Task prompt - Scan the records below for the line containing "bits R67 leaves free. -/" and the line containing "(46_system.md R165). -/". Copy both, plus every line between, exactly.

Data for the task -
-- ==== Sys2Proof/Syntax.lean ====
section
/-! DEFINITION. The 18 commands of spec/30_encoding.md R66, one constructor per row of spec/opcode_table.json, with the
operand bits that R67 leaves free. -/

namespace Sys2Proof

/-- One command with its operands. The width of an operand is the number of operand bits R67 leaves free. -/
inductive Instr where
  /-- RESET (46_system.md R161). -/
  | reset
  /-- RDREG reg (46_system.md R163); 6 and 7 are reserved and ill-formed. -/
  | rdreg (reg : BitVec 3)
  /-- NODE_RD id, field (46_system.md R165). -/
  | nodeRd (id : BitVec 9) (field : BitVec 1)
  /-- FREQ_WR sym, count (40_frequency_interface.md R81). -/
  | freqWr (sym : Byte) (count : Freq)
  /-- SEED (40_frequency_interface.md R83). -/
  | seed
  /-- SRCERR (40_frequency_interface.md R86). -/
  | srcerr
  /-- ENQL sym, freq (41_priority_queue.md R96). -/
  | enql (sym : Byte) (freq : Freq)
  /-- ENQ id (41_priority_queue.md R98). -/
  | enq (id : BitVec 9)
  /-- DEQ (41_priority_queue.md R100). -/
  | deq
  /-- MERGE (42_tree_builder.md R107). -/
  | merge
  /-- BUILD (42_tree_builder.md R109). -/
  | build
  /-- SER (43_tree_serializer.md R123). -/
  | ser
  /-- MKTAB (44_encoding_table.md R134). -/
  | mktab
  /-- CODE_RD sym, chunk (44_encoding_table.md R136). -/
  | codeRd (sym : Byte) (chunk : BitVec 3)
  /-- EMIT sym (44_encoding_table.md R138). -/
  | emit (sym : Byte)
  /-- OPEN (45_bit_writer.md R148). -/
  | openSink
  /-- WBITS value, width (45_bit_writer.md R150); every 16-bit width is a legal word. -/
  | wbits (value : Byte) (width : BitVec 16)
  /-- CLOSE (45_bit_writer.md R152). -/
  | closeSink
deriving DecidableEq, Repr

/-- The read class {RDREG, NODE_RD, CODE_RD} (46_system.md R166). -/
def Instr.readClass : Instr → Bool
  | .rdreg _ | .nodeRd _ _ | .codeRd _ _ => true
  | .reset | .freqWr _ _ | .seed | .srcerr | .enql _ _ | .enq _ | .deq | .merge | .build | .ser | .mktab
  | .emit _ | .openSink | .wbits _ _ | .closeSink => false

end Sys2Proof
end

Solved exercise -
/-- One command with its operands. The width of an operand is the number of operand bits R67 leaves free. -/
inductive Instr where
  /-- RESET (46_system.md R161). -/
  | reset
  /-- RDREG reg (46_system.md R163); 6 and 7 are reserved and ill-formed. -/
  | rdreg (reg : BitVec 3)
  /-- NODE_RD id, field (46_system.md R165). -/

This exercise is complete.